▶ _Exercise requirements_
With the first line below as the start and the line containing "def Obligations.MemoryOnlyByStores : Prop" as the end, copy every line between them exactly, ends included.

▶ _Exercise input_
....

/-- An instruction writes only the current mode's bank, and r14 of a mode it enters by an exception
(R23). -/
def Obligations.OtherBanksKept : Prop :=
  ∀ (i : Instr) (s t : State), exec i s = .next t →
    ∀ k : Fin 30, (∀ r : RegNum, r ≠ 15#4 → k ≠ slot s.cpsr.mode r) → k ≠ slot t.cpsr.mode 14#4 →
      t.regs.get k = s.regs.get k

/-- Only the stores of R56 change memory; no next state follows a write into the code region (R63).
-/
def Obligations.MemoryOnlyByStores : Prop :=
  ∀ (i : Instr) (s t : State), Memory.wf s.mem → exec i s = .next t →
    (storesMemory i = false → t.mem = s.mem) ∧
      ∀ c ∈ s.params.code, ∀ a, c.base ≤ a → a < c.base + c.size → t.byteAt a = s.byteAt a

/-- Privilege buys a Thumb instruction nothing (R268): User and System mode, which share their
registers, behave alike, the mode itself, or the mode an exception saves, apart. -/
def Obligations.UserAndSystemAgree : Prop :=
  ∀ (i : Instr) (s : State), s.cpsr.mode = .user →
    (∀ f, exec i s = .fault f ↔ exec i s.asSystem = .fault f) ∧
    ∀ t, exec i s = .next t → exec i s.asSystem = .next t.systemTwin

/-- The rows of R107, each `fault Unpredictable`. -/
def Obligations.ConstrainedFieldsFault : Prop :=
  ∀ s : State,
    (∀ rd rm : RegNum, rd.getLsbD 3 = false → rm.getLsbD 3 = false →
      exec (.addHi rd rm) s = .fault .unpredictable ∧
      exec (.cmpHi rd rm) s = .fault .unpredictable ∧
      exec (.movHi rd rm) s = .fault .unpredictable) ∧
    (∀ rm, exec (.cmpHi 15#4 rm) s = .fault .unpredictable) ∧
    (∀ rm sbz, sbz ≠ 0#3 → exec (.bx rm sbz) s = .fault .unpredictable ∧
      (s.params.arch5t = true → exec (.blxReg rm sbz) s = .fault .unpredictable)) ∧
    (∀ sbz, s.params.arch5t = true → exec (.blxReg 15#4 sbz) s = .fault .unpredictable) ∧
    (∀ rm, (s.reg rm).extractLsb' 0 2 = 0b10#2 → exec (.bx rm 0#3) s = .fault .unpredictable) ∧
    (∀ rn, exec (.ldmia rn 0#8) s = .fault .unpredictable ∧
      exec (.stmia rn 0#8) s = .fault .unpredictable) ∧
    exec (.push false 0#8) s = .fault .unpredictable ∧
    exec (.pop false 0#8) s = .fault .unpredictable ∧
    (∀ (rn : Lo) (l : BitVec 8), l.getLsbD rn.toNat = true → (∃ j < rn.toNat, l.getLsbD j = true) →
      exec (.stmia rn l) s = .fault .unpredictable) ∧
    (∀ (l : BitVec 8) (v : Word), s.params.arch5t = true →
      s.allowsWords .read s.sp (listSize l + 1) → ReadsAs s 4 (s.sp.toNat + 4 * listSize l) v →
      v.extractLsb' 0 2 = 0b10#2 → exec (.pop true l) s = .fault .unpredictable) ∧
    (∀ off11, s.lr.getLsbD 0 = true → exec (.blSuffix off11) s = .fault .unpredictable)

/-- ADD of formats 1, 2 and 3 (R153, R155, R159). -/
def Obligations.AddResults : Prop :=
  ∀ (rd rn rm : Lo) (imm3 : BitVec 3) (imm8 : BitVec 8),
    decode (0b000110#6 ++ 0b0#1 ++ rm ++ rn ++ rd) = .ok (.addReg rd rn rm) ∧
    decode (0b000111#6 ++ 0b0#1 ++ imm3 ++ rn ++ rd) = .ok (.addImm3 rd rn imm3) ∧
    decode (0b001#3 ++ 0b10#2 ++ rd ++ imm8) = .ok (.addImm8 rd imm8) ∧
    ∀ s : State, s.pc ≠ 0xFFFFFFFE#32 →
      (∃ t, exec (.addReg rd rn rm) s = .next t ∧ Summed rd (s.lo rn) (s.lo rm) false s t) ∧
      (∃ t, exec (.addImm3 rd rn imm3) s = .next t ∧
        Summed rd (s.lo rn) (imm3.setWidth 32) false s t) ∧
      ∃ t, exec (.addImm8 rd imm8) s = .next t ∧
        Summed rd (s.lo rd) (imm8.setWidth 32) false s t

/-- SUB of formats 1, 2 and 3 (R154, R156, R160). -/
def Obligations.SubResults : Prop :=
  ∀ (rd rn rm : Lo) (imm3 : BitVec 3) (imm8 : BitVec 8),
    decode (0b000110#6 ++ 0b1#1 ++ rm ++ rn ++ rd) = .ok (.subReg rd rn rm) ∧
    decode (0b000111#6 ++ 0b1#1 ++ imm3 ++ rn ++ rd) = .ok (.subImm3 rd rn imm3) ∧
    decode (0b001#3 ++ 0b11#2 ++ rd ++ imm8) = .ok (.subImm8 rd imm8) ∧
    ∀ s : State, s.pc ≠ 0xFFFFFFFE#32 →
      (∃ t, exec (.subReg rd rn rm) s = .next t ∧ Subtracted rd (s.lo rn) (s.lo rm) false s t) ∧
      (∃ t, exec (.subImm3 rd rn imm3) s = .next t ∧
        Subtracted rd (s.lo rn) (imm3.setWidth 32) false s t) ∧
      ∃ t, exec (.subImm8 rd imm8) s = .next t ∧
        Subtracted rd (s.lo rd) (imm8.setWidth 32) false s t

/-- ADC, SBC and NEG (R169, R170, R173). -/
def Obligations.AdcSbcNegResults : Prop :=
  ∀ rd rm : Lo,
    decode (0b010000#6 ++ 0b0101#4 ++ rm ++ rd) = .ok (.adcReg rd rm) ∧
    decode (0b010000#6 ++ 0b0110#4 ++ rm ++ rd) = .ok (.sbcReg rd rm) ∧
    decode (0b010000#6 ++ 0b1001#4 ++ rm ++ rd) = .ok (.negReg rd rm) ∧
    ∀ s : State, s.pc ≠ 0xFFFFFFFE#32 →
      (∃ t, exec (.adcReg rd rm) s = .next t ∧ Summed rd (s.lo rd) (s.lo rm) s.cpsr.c s t) ∧
      (∃ t, exec (.sbcReg rd rm) s = .next t ∧
        Subtracted rd (s.lo rd) (s.lo rm) (!s.cpsr.c) s t) ∧
      ∃ t, exec (.negReg rd rm) s = .next t ∧ Subtracted rd 0#32 (s.lo rm) false s t

/-- The comparisons on Lo registers and TST (R158, R172, R174, R175). -/
def Obligations.CompareAndTestResults : Prop :=
  ∀ (rn rm : Lo) (imm8 : BitVec 8),
    decode (0b001#3 ++ 0b01#2 ++ rn ++ imm8) = .ok (.cmpImm8 rn imm8) ∧
    decode (0b010000#6 ++ 0b1000#4 ++ rm ++ rn) = .ok (.tstReg rn rm) ∧
    decode (0b010000#6 ++ 0b1010#4 ++ rm ++ rn) = .ok (.cmpReg rn rm) ∧
    decode (0b010000#6 ++ 0b1011#4 ++ rm ++ rn) = .ok (.cmnReg rn rm) ∧
    ∀ s : State, s.pc ≠ 0xFFFFFFFE#32 →
      (∃ t, exec (.cmpImm8 rn imm8) s = .next t ∧
        FlagsOfDifference (s.lo rn) (imm8.setWidth 32) false t ∧ TouchesOnly [] s t ∧
        t.pc = s.pc + 2#32) ∧
      (∃ t, exec (.tstReg rn rm) s = .next t ∧
        t.cpsr.n = ((s.lo rn).getLsbD 31 && (s.lo rm).getLsbD 31) ∧
        (t.cpsr.z = true ↔ ∀ j < 32, ¬((s.lo rn).getLsbD j = true ∧ (s.lo rm).getLsbD j = true)) ∧
        t.cpsr.c = s.cpsr.c ∧ t.cpsr.v = s.cpsr.v ∧ TouchesOnly [] s t ∧ t.pc = s.pc + 2#32) ∧
      (∃ t, exec (.cmpReg rn rm) s = .next t ∧ FlagsOfDifference (s.lo rn) (s.lo rm) false t ∧
        TouchesOnly [] s t ∧ t.pc = s.pc + 2#32) ∧
      ∃ t, exec (.cmnReg rn rm) s = .next t ∧ FlagsOfSum (s.lo rn) (s.lo rm) false t ∧
        TouchesOnly [] s t ∧ t.pc = s.pc + 2#32

/-- The logical operations and MOV of an immediate (R157, R164, R165, R176, R178, R179). -/
def Obligations.LogicalResults : Prop :=
  ∀ (rd rm : Lo) (imm8 : BitVec 8),
    decode (0b001#3 ++ 0b00#2 ++ rd ++ imm8) = .ok (.movImm8 rd imm8) ∧
    decode (0b010000#6 ++ 0b0000#4 ++ rm ++ rd) = .ok (.andReg rd rm) ∧
    decode (0b010000#6 ++ 0b0001#4 ++ rm ++ rd) = .ok (.eorReg rd rm) ∧
    decode (0b010000#6 ++ 0b1100#4 ++ rm ++ rd) = .ok (.orrReg rd rm) ∧
    decode (0b010000#6 ++ 0b1110#4 ++ rm ++ rd) = .ok (.bicReg rd rm) ∧
    decode (0b010000#6 ++ 0b1111#4 ++ rm ++ rd) = .ok (.mvnReg rd rm) ∧
    ∀ s : State, s.pc ≠ 0xFFFFFFFE#32 →
      (∃ t, exec (.movImm8 rd imm8) s = .next t ∧ LogicalResult rd (fun j => imm8.getLsbD j) s t ∧
        t.cpsr.n = false) ∧
      (∃ t, exec (.andReg rd rm) s = .next t ∧
        LogicalResult rd (fun j => (s.lo rd).getLsbD j && (s.lo rm).getLsbD j) s t) ∧
      (∃ t, exec (.eorReg rd rm) s = .next t ∧
        LogicalResult rd (fun j => (s.lo rd).getLsbD j ^^ (s.lo rm).getLsbD j) s t) ∧
      (∃ t, exec (.orrReg rd rm) s = .next t ∧
        LogicalResult rd (fun j => (s.lo rd).getLsbD j || (s.lo rm).getLsbD j) s t) ∧
      (∃ t, exec (.bicReg rd rm) s = .next t ∧
        LogicalResult rd (fun j => (s.lo rd).getLsbD j && !(s.lo rm).getLsbD j) s t) ∧
      ∃ t, exec (.mvnReg rd rm) s = .next t ∧
        LogicalResult rd (fun j => !(s.lo rm).getLsbD j) s t

/-- The shifts by an immediate (R161, R162, R163). -/
def Obligations.ImmediateShifts : Prop :=
  ∀ (rd rm : Lo) (sh : BitVec 5),
    decode (0b000#3 ++ 0b00#2 ++ sh ++ rm ++ rd) = .ok (.lslImm rd rm sh) ∧
    decode (0b000#3 ++ 0b01#2 ++ sh ++ rm ++ rd) = .ok (.lsrImm rd rm sh) ∧
    decode (0b000#3 ++ 0b10#2 ++ sh ++ rm ++ rd) = .ok (.asrImm rd rm sh) ∧
    ∀ s : State, s.pc ≠ 0xFFFFFFFE#32 →
      (sh = 0#5 → ∃ t, exec (.lslImm rd rm sh) s = .next t ∧
        Shifted rd (s.lo rm) s.cpsr.c s t) ∧
      (sh ≠ 0#5 → ∃ t, exec (.lslImm rd rm sh) s = .next t ∧
        Shifted rd (BitVec.ofNat 32 ((s.lo rm).toNat * 2 ^ sh.toNat))
          ((s.lo rm).getLsbD (32 - sh.toNat)) s t) ∧
      ∀ n, n = (if sh = 0#5 then 32 else sh.toNat) →
        (∃ t, exec (.lsrImm rd rm sh) s = .next t ∧
          Shifted rd (BitVec.ofNat 32 ((s.lo rm).toNat / 2 ^ n)) ((s.lo rm).getLsbD (n - 1)) s t) ∧
        ∃ t, exec (.asrImm rd rm sh) s = .next t ∧
          Shifted rd (BitVec.ofInt 32 ((s.lo rm).toInt / 2 ^ n)) ((s.lo rm).getLsbD (n - 1)) s t

/-- The shifts by a register (R166, R167, R168). -/
def Obligations.RegisterShifts : Prop :=
  ∀ rd rs : Lo,
    decode (0b010000#6 ++ 0b0010#4 ++ rs ++ rd) = .ok (.lslReg rd rs) ∧
    decode (0b010000#6 ++ 0b0011#4 ++ rs ++ rd) = .ok (.lsrReg rd rs) ∧
    decode (0b010000#6 ++ 0b0100#4 ++ rs ++ rd) = .ok (.asrReg rd rs) ∧
    ∀ (s : State) (v : Word) (n : Nat), s.pc ≠ 0xFFFFFFFE#32 → v = s.lo rd →
      n = (s.lo rs).toNat % 256 →
      (n = 0 →
        (∃ t, exec (.lslReg rd rs) s = .next t ∧ Shifted rd v s.cpsr.c s t) ∧
        (∃ t, exec (.lsrReg rd rs) s = .next t ∧ Shifted rd v s.cpsr.c s t) ∧
        ∃ t, exec (.asrReg rd rs) s = .next t ∧ Shifted rd v s.cpsr.c s t) ∧
      (1 ≤ n → n < 32 →
        (∃ t, exec (.lslReg rd rs) s = .next t ∧
          Shifted rd (BitVec.ofNat 32 (v.toNat * 2 ^ n)) (v.getLsbD (32 - n)) s t) ∧
        (∃ t, exec (.lsrReg rd rs) s = .next t ∧
          Shifted rd (BitVec.ofNat 32 (v.toNat / 2 ^ n)) (v.getLsbD (n - 1)) s t) ∧
        ∃ t, exec (.asrReg rd rs) s = .next t ∧
          Shifted rd (BitVec.ofInt 32 (v.toInt / 2 ^ n)) (v.getLsbD (n - 1)) s t) ∧
      (32 ≤ n →
        (∃ t, exec (.lslReg rd rs) s = .next t ∧
          Shifted rd 0#32 (decide (n = 32) && v.getLsbD 0) s t) ∧
        (∃ t, exec (.lsrReg rd rs) s = .next t ∧
          Shifted rd 0#32 (decide (n = 32) && v.getLsbD 31) s t) ∧
        ∃ t, exec (.asrReg rd rs) s = .next t ∧
          Shifted rd (if v.getLsbD 31 then 0xFFFFFFFF#32 else 0#32) (v.getLsbD 31) s t)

....

▶ _Solution to the exercise_
/-- An instruction writes only the current mode's bank, and r14 of a mode it enters by an exception
(R23). -/
def Obligations.OtherBanksKept : Prop :=
  ∀ (i : Instr) (s t : State), exec i s = .next t →
    ∀ k : Fin 30, (∀ r : RegNum, r ≠ 15#4 → k ≠ slot s.cpsr.mode r) → k ≠ slot t.cpsr.mode 14#4 →
      t.regs.get k = s.regs.get k

/-- Only the stores of R56 change memory; no next state follows a write into the code region (R63).
-/
def Obligations.MemoryOnlyByStores : Prop :=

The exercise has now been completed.